Figure 4. Targeted Transfection of Luciferase Reporter Plasmid

(A) In vivo optical imaging data of luciferase reporter gene transfection 3 days after CUMGD, quantified as photon flux at the site of ultrasound exposure 10 min after intraperitoneal injection of luciferin. PNAP = peak negative acoustic pressure. Transfection was significantly lower at 0.6 MPa compared with 1.0 and 1.8 MPa for both agents. (B) Examples illustrating luminescence (color-coded) 3 days after bilateral hindlimb ischemia and intravenous injection of either nontargeted or P-selectin–targeted cDNA-coupled cationic microbubbles during ultrasound at 0.6 MPa. Ventral surface depiliation was performed to reduce light attenuation. (C) Immunohistochemistry for luciferase with peroxidase illustrating transfection (arrows) of venular and capillary endothelium and perivascular cells. Scale bar = 50 μm.

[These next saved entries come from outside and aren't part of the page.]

/-! ## withRel -/

@[simp] theorem State.withRel_rel (s : State) (h : Reliability → Reliability) : (s.withRel h).rel = h s.rel := rfl
@[simp] theorem State.withRel_tile (s : State) (h : Reliability → Reliability) (u : Nat) : (s.withRel h).tile u = s.tile u := rfl
@[simp] theorem State.withRel_drover (s : State) (h : Reliability → Reliability) (u : Nat) : (s.withRel h).drover u = s.drover u := rfl
@[simp] theorem State.withRel_ctl (s : State) (h : Reliability → Reliability) (u : Nat) : (s.withRel h).ctl u = s.ctl u := rfl
@[simp] theorem State.withRel_port (s : State) (h : Reliability → Reliability) (u : Nat) : (s.withRel h).port u = s.port u := rfl
@[simp] theorem State.withRel_box (s : State) (h : Reliability → Reliability) (u : Nat) : (s.withRel h).box u = s.box u := rfl
@[simp] theorem State.withRel_link (s : State) (h : Reliability → Reliability) (u : Nat) : (s.withRel h).link u = s.link u := rfl
@[simp] theorem State.withRel_irqGrp (s : State) (h : Reliability → Reliability) (u : Nat) : (s.withRel h).irqGrp u = s.irqGrp u := rfl
@[simp] theorem State.withRel_secPort (s : State) (h : Reliability → Reliability) (u : Nat) : (s.withRel h).secPort u = s.secPort u := rfl
@[simp] theorem State.withRel_pending (s : State) (h : Reliability → Reliability) : (s.withRel h).pending = s.pending := rfl
@[simp] theorem State.withRel_out (s : State) (h : Reliability → Reliability) : (s.withRel h).out = s.out := rfl
@[simp] theorem State.withRel_free (s : State) (h : Reliability → Reliability) : (s.withRel h).free = s.free := rfl
@[simp] theorem State.withRel_tiles (s : State) (h : Reliability → Reliability) : (s.withRel h).tiles = s.tiles := rfl
@[simp] theorem State.withRel_drovers (s : State) (h : Reliability → Reliability) : (s.withRel h).drovers = s.drovers := rfl
@[simp] theorem State.withRel_arb (s : State) (h : Reliability → Reliability) : (s.withRel h).arb = s.arb := rfl
@[simp] theorem State.withRel_hbm (s : State) (h : Reliability → Reliability) : (s.withRel h).hbm = s.hbm := rfl
@[simp] theorem State.withRel_poison (s : State) (h : Reliability → Reliability) : (s.withRel h).poison = s.poison := rfl
@[simp] theorem State.withRel_bad (s : State) (h : Reliability → Reliability) : (s.withRel h).bad = s.bad := rfl
@[simp] theorem State.withRel_hbmCtl (s : State) (h : Reliability → Reliability) : (s.withRel h).hbmCtl = s.hbmCtl := rfl
@[simp] theorem State.withRel_waiting (s : State) (h : Reliability → Reliability) : (s.withRel h).waiting = s.waiting := rfl
@[simp] theorem State.withRel_ports (s : State) (h : Reliability → Reliability) : (s.withRel h).ports = s.ports := rfl
@[simp] theorem State.withRel_mbox (s : State) (h : Reliability → Reliability) : (s.withRel h).mbox = s.mbox := rfl
@[simp] theorem State.withRel_melvor (s : State) (h : Reliability → Reliability) : (s.withRel h).melvor = s.melvor := rfl
@[simp] theorem State.withRel_links (s : State) (h : Reliability → Reliability) : (s.withRel h).links = s.links := rfl
@[simp] theorem State.withRel_grp (s : State) (h : Reliability → Reliability) : (s.withRel h).grp = s.grp := rfl
@[simp] theorem State.withRel_power (s : State) (h : Reliability → Reliability) : (s.withRel h).power = s.power := rfl
@[simp] theorem State.withRel_irq (s : State) (h : Reliability → Reliability) : (s.withRel h).irq = s.irq := rfl
@[simp] theorem State.withRel_snap (s : State) (h : Reliability → Reliability) : (s.withRel h).snap = s.snap := rfl
@[simp] theorem State.withRel_sec (s : State) (h : Reliability → Reliability) : (s.withRel h).sec = s.sec := rfl
@[simp] theorem State.withRel_flash (s : State) (h : Reliability → Reliability) : (s.withRel h).flash = s.flash := rfl
@[simp] theorem State.withRel_boot (s : State) (h : Reliability → Reliability) : (s.withRel h).boot = s.boot := rfl
@[simp] theorem State.withRel_flashIf (s : State) (h : Reliability → Reliability) : (s.withRel h).flashIf = s.flashIf := rfl
@[simp] theorem State.withRel_smbPtr (s : State) (h : Reliability → Reliability) : (s.withRel h).smbPtr = s.smbPtr := rfl
@[simp] theorem State.withRel_tap (s : State) (h : Reliability → Reliability) : (s.withRel h).tap = s.tap := rfl
@[simp] theorem State.withRel_clockUs (s : State) (h : Reliability → Reliability) : (s.withRel h).clockUs = s.clockUs := rfl
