/-- Every border of Table 10.2 and of the secure region and the units being cleared of `hmem`. -/
theorem wit_LineReach (h : Obligations.LineReach) :
    hmem.reach (.host 0) true 0xA00000 = .world ∧ hmem.reach .melvor false 0xE00000 = .world ∧
      hmem.reach (.drover 3) true 0x9FBFFFFFFF = .ok ∧ hmem.reach .melvor true 0x9FC0000000 = .ok ∧
      hmem.reach (.host 0) true 0x9FDFFFFFFF ≠ .ok ∧ hmem.reach (.drover 3) true 0x9FE0000000 ≠ .ok ∧
      hmem.reach .melvor false 0xA000000000 = .fault := by
  refine ⟨(h hmem (.host 0) true 0xA00000).1 (by decide +kernel) (by decide +kernel) (by decide +kernel),
    (h hmem .melvor false 0xE00000).2.1 (by decide +kernel) (by decide +kernel),
    (h hmem (.drover 3) true 0x9FBFFFFFFF).2.2.1 (by decide +kernel) (by decide +kernel) (by decide +kernel),
    ((h hmem .melvor true 0x9FC0000000).2.2.2.1 (by decide +kernel) (by decide +kernel)).2 rfl, ?_, ?_,
    (h hmem .melvor false 0xA000000000).2.2.2.2.2 (by decide +kernel)⟩
  · intro c
    have := ((h hmem (.host 0) true 0x9FDFFFFFFF).2.2.2.1 (by decide +kernel) (by decide +kernel)).1 c
    exact absurd this (by decide)
  · intro c
    rcases (h hmem (.drover 3) true 0x9FE0000000).2.2.2.2.1 (by decide +kernel) (by decide +kernel) c with ⟨p, e⟩ | ⟨e, _⟩
    · exact absurd e (by simp)
    · exact absurd e (by simp)

/-- P_est above PCAP = 0 whatever the opaque powers are: the array's own activity exceeds it. -/
theorem high_of_activity (s : State) (hp : s.power.pcap = 0)
    (hn : 0 < s.power.calGain.toNat * actNum s.power s.power.units10 * 1000) :
    s.estNum > s.power.pcap.toNat * 1000 * estDen := by
  rw [hp]
  exact Nat.lt_of_lt_of_le (by simpa using hn) (Nat.le_add_right _ _)

theorem wit_CapAndActivity_above (h : Obligations.CapAndActivity) :
    (∃ u, exec .powerEval (pw fun p => { p with pcap := 0, point := .noon, units10 := 10 ^ 14 }) = .next u) ∧
    (∃ u, exec .powerEval (pw fun p => { p with pcap := 0, units10 := 10 ^ 14, actCeil := 17000 }) = .next u) :=
  ⟨((((h.1 (pw fun p => { p with pcap := 0, point := .noon, units10 := 10 ^ 14 })).1 (by decide +kernel)).1
      (high_of_activity _ (by decide +kernel) (by decide +kernel)) (by decide +kernel) (by decide +kernel)).elim
        fun _ q => ⟨_, q.1.1⟩),
   ((((h.1 (pw fun p => { p with pcap := 0, units10 := 10 ^ 14, actCeil := 17000 })).1 (by decide +kernel)).2.1
      (high_of_activity _ (by decide +kernel) (by decide +kernel)) (by decide +kernel)).elim fun _ q => ⟨_, q.1.1⟩)⟩

/-- With all the opaque powers 0: P_est is the array's activity alone. -/
theorem est_of_base (s : State) (hb : s.baseMw = 0) :
    s.estNum = s.power.calGain.toNat * actNum s.power s.power.units10 * 1000 := by
  simp [State.estNum, hb]

/-- The premise says that the opaque powers of leakage, HBM, SerDes and management are 0. -/
theorem wit_CapAndActivity_below (h : Obligations.CapAndActivity)
    (hb : ∀ f, (pw f).baseMw = 0) :
    (∃ u, exec .powerEval (pw id) = .next u) ∧
    (∃ u, exec .powerEval (pw fun p => { p with lowEvals := 9, actCeil := 65000 }) = .next u) ∧
    (∃ u, exec .powerEval (pw fun p => { p with units10 := 275000000000 }) = .next u) := by
  refine ⟨((((h.1 (pw id)).1 (by decide +kernel)).2.2.2.1
      (by rw [est_of_base _ (hb _)]; decide +kernel) (by decide +kernel)).elim fun _ q => ⟨_, q.1.1⟩),
    ((((h.1 (pw fun p => { p with lowEvals := 9, actCeil := 65000 })).1 (by decide +kernel)).2.2.2.2
      (by rw [est_of_base _ (hb _)]; decide +kernel) (by decide +kernel) (by decide +kernel)).elim fun _ q => ⟨_, q.1.1⟩),
    ((((h.1 (pw fun p => { p with units10 := 275000000000 })).1 (by decide +kernel)).2.2.1
      (by rw [est_of_base _ (hb _)]; decide +kernel) (by rw [est_of_base _ (hb _)]; decide +kernel)).elim fun _ q => ⟨_, q.1.1⟩)⟩

/-- The loader reads `img0` from its slot and finds no fault in it (its digest is checked too). -/
theorem img0_loads : (loadImage (withImg img0 actE) (Line.bytes actE 8 1)
    ((withImg img0 actE).port ((0 : Port) : Nat)).secure).2 = (none, img0) := by decide +kernel

theorem wit_Loader_imageActivate_loads (h : Obligations.Loader) :
    (∃ u, exec (.imageActivate 0) (withImg img0 actE) = .next u) := by
  have e : (loadImage (withImg img0 actE) (Line.bytes actE 8 1)
      ((withImg img0 actE).port ((0 : Port) : Nat)).secure).2.2 = img0 := congrArg Prod.snd img0_loads
  obtain ⟨u, q, _⟩ := (h (withImg img0 actE) 0 actE).2.2.2.1 (by decide +kernel) (by decide +kernel) (by decide +kernel)
    (by decide +kernel) (by decide +kernel) (by decide +kernel) (by decide +kernel) (congrArg Prod.fst img0_loads)
    (by rw [e]; decide +kernel) (by rw [e]; decide +kernel)
  exact ⟨u, q⟩
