/-- R1, R2, R3, R4, R7, R67, R70: every area entry at power-on. -/
def Area.reset : Area :=
  { reqClass := 0, jointAck := .either, gate := 0, tOn := 2000, tOffWritten := 800, tOffApplied := 800, owner := 0
    attendance := .unattended 0#32, record := none, unack := ⟨0, 0, 0, 0⟩, standing := 0, shelved := 0
    notGood := 0, load := 0, flood := .normal }

/-- R84: every handover record at power-on. -/
def HoRecord.reset : HoRecord :=
  { phase := .free, outConsole := none, outOperator := none, inConsole := none, inOperator := none, areas := 0#24
    presented := 0#16, confirmed := 0#16, outNotify := .word, outWatch := 0#16, inNotify := .word, inWatch := 0#16
    release := false, timer := 0, held := false, lastOutcome := none }

/-- R110, R11: every console at power-on. -/
def Desk.reset : Desk :=
  { presence := .present none, lastHeard := 0#32, signedOn := none }

/-- R121: a desk line taken from the line as it stands, debounced RELEASED. -/
def DeskLine.reset (line : Level) (now : Word32) : DeskLine :=
  { line := line, debounced := .released, candidate := line, since := now }

/-- R131: the blank word. -/
def LampWord.blank : LampWord := { red := false, amber := false, white := false, blue := false }

/-- R166: the IDLE response. -/
def Response.idle : Response :=
  { status := .idle, tag := 0#8, r1 := 0#8, r2 := 0#8, r3 := 0#8, r4 := 0#8, r5 := 0#8 }

/-- R166, R168, R169, R170, R42: every port at power-on. -/
def Port.reset : Port :=
  { response := .idle, result := [], flags := 0#9, mask := 0#9, cursor := .closed, irq := false }

/-- R139: the lamp-test pattern at power-on. -/
def Pattern.reset : Pattern :=
  { kind := .bars, bars := 4, width := 2, length := 4, codes := #v[1, 4, 7, 10, 0, 0, 0, 0, 0, 0, 0, 0] }

/-- R141: the field receiver at power-on. -/
def Receiver.reset : Receiver :=
  { framing := .searching [], expected := none, link := .ok none, lastValid := 0#32, counts := ⟨0, 0, 0, 0⟩ }

/-- R165: the journal at power-on, with the ready input's level as given. Rate code 1 is 19,200 baud (R175). -/
def Journal.reset (ready : Bool) : Journal :=
  { fifo := [], dropRoutine := 0, dropAccountable := 0, stream := .stopped, unit := none, bytesSent := 0
    lineByte := .none, quiet := false, ready := ready, readySeen := false, resumeDue := false, rate := 1, unitRate := 1
    lossEvents := [] }

/-- R175: the CFG_TIMING and CFG_LINKS settings at power-on. Baud code 1 is 115,200. -/
def Timing.reset : Timing :=
  { offerTimeout := 300, reviewTimeout := 1800, absenceHalfSeconds := 4, escalationDelay := 60, fieldBaud := 1
    linkLossTime := 3 }

/-- R153, R176, R180: the time base at power-on. -/
def TimeBase.reset : TimeBase :=
  { refDivide := 4096, divideCount := 0, runClock := 0#32, milli := 0, offset := 0#32, secondsDue := false
    fillerDue := false, rest := none }

/-- R132: the board at power-on: the blank frame is under way with its first lead line of 8 blank words, and the lamps
show what the drivers hold. -/
def Board.reset (chain lamps : Vector LampWord 32) : Board :=
  { scanner := .blanking, count := 0, frameDue := false, words := Vector.replicate 32 .blank, chain := chain
    lamps := lamps, data := List.replicate 32 false, latch := false }

/-- R124, R125, R127, R128: a console's horn at power-on, with its scope. -/
def Horn.reset (scope : AreaSet) : Horn := { scope := scope, silenced := [], chirp := none, out := false }

/-- R180: the power-on values, over what stands outside the part: the levels of the twelve desk lines, the ready
input, and the words and lamps that the board's drivers hold. Console 0 owns every area, so its horn scope holds all
24 (R124). -/
def State.powerOnValues (pending : List Instr) (lines : Vector DeskLines 4) (ready : Bool)
    (chain lamps : Vector LampWord 32) : State :=
  { pending := pending
    mode := .configuring
    time := .reset
    timing := .reset
    points := Vector.replicate 512 .reset
    serialNext := 1
    areas := Vector.replicate 24 .reset
    weights := ⟨400, 200, 100, 50⟩
    decayShift := 6
    roster := Vector.replicate 64 none
    desks := Vector.replicate 4 .reset
    lines := lines
    groups := Vector.replicate 8 .armed
    shelf := []
    records := Vector.replicate 4 .reset
    horns := #v[.reset (BitVec.allOnes 24), .reset 0#24, .reset 0#24, .reset 0#24]
    slots := ⟨0, 0, false⟩
    board := .reset chain lamps
    lampTest := .idle
    pattern := .reset
    receiver := .reset
    journal := .reset ready
    ports := Vector.replicate 4 .reset
    commonAlarm := false }

/-- A desk line with its button up, as the internal pull-up leaves it (R121). -/
def DeskLines.up : DeskLines :=
  { ack := .reset .released 0#32, silence := .reset .released 0#32, test := .reset .released 0#32 }

/-- The part right after power-on (R180), nobody pressing a button. The manual gives no value for the ready input or
for what the drivers hold before the first latch: they are withdrawn and dark here (DESIGN CHOICE,
notes/assumptions/3.md and 4.md). -/
def State.reset : State :=
  State.powerOnValues [] (Vector.replicate 4 DeskLines.up) false (Vector.replicate 32 .blank)
    (Vector.replicate 32 .blank)

end Sys2Proof.Machine
end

Figure 5. Bioeffects From CUMGD Measured Immediately After Ultrasound Exposure

(A) Examples showing no petechiae or moderate petechiae at the site of ultrasound exposure at peak negative acoustic pressures (PNAP) of 0.6 and 1.8 MPa, respectively, and percentage of animals with each petechia score. (B) Quantitative fluorescence for Texas Red–dextran from the ultrasound-exposed and control leg immediately after contrast ultrasound-mediated gene delivery (CUMGD). Examples of in vivo optical imaging (color-coded and superimposed on bright light images) are shown at the right with a mid-line shield placed to eliminate bladder signal. (C) Masson’s trichrome imaging illustrating absence of significant fibrosis (blue) other than normal perivascular pattern in tissue exposed to microbubbles and ultrasound at 0.6 or 1.8 MPa.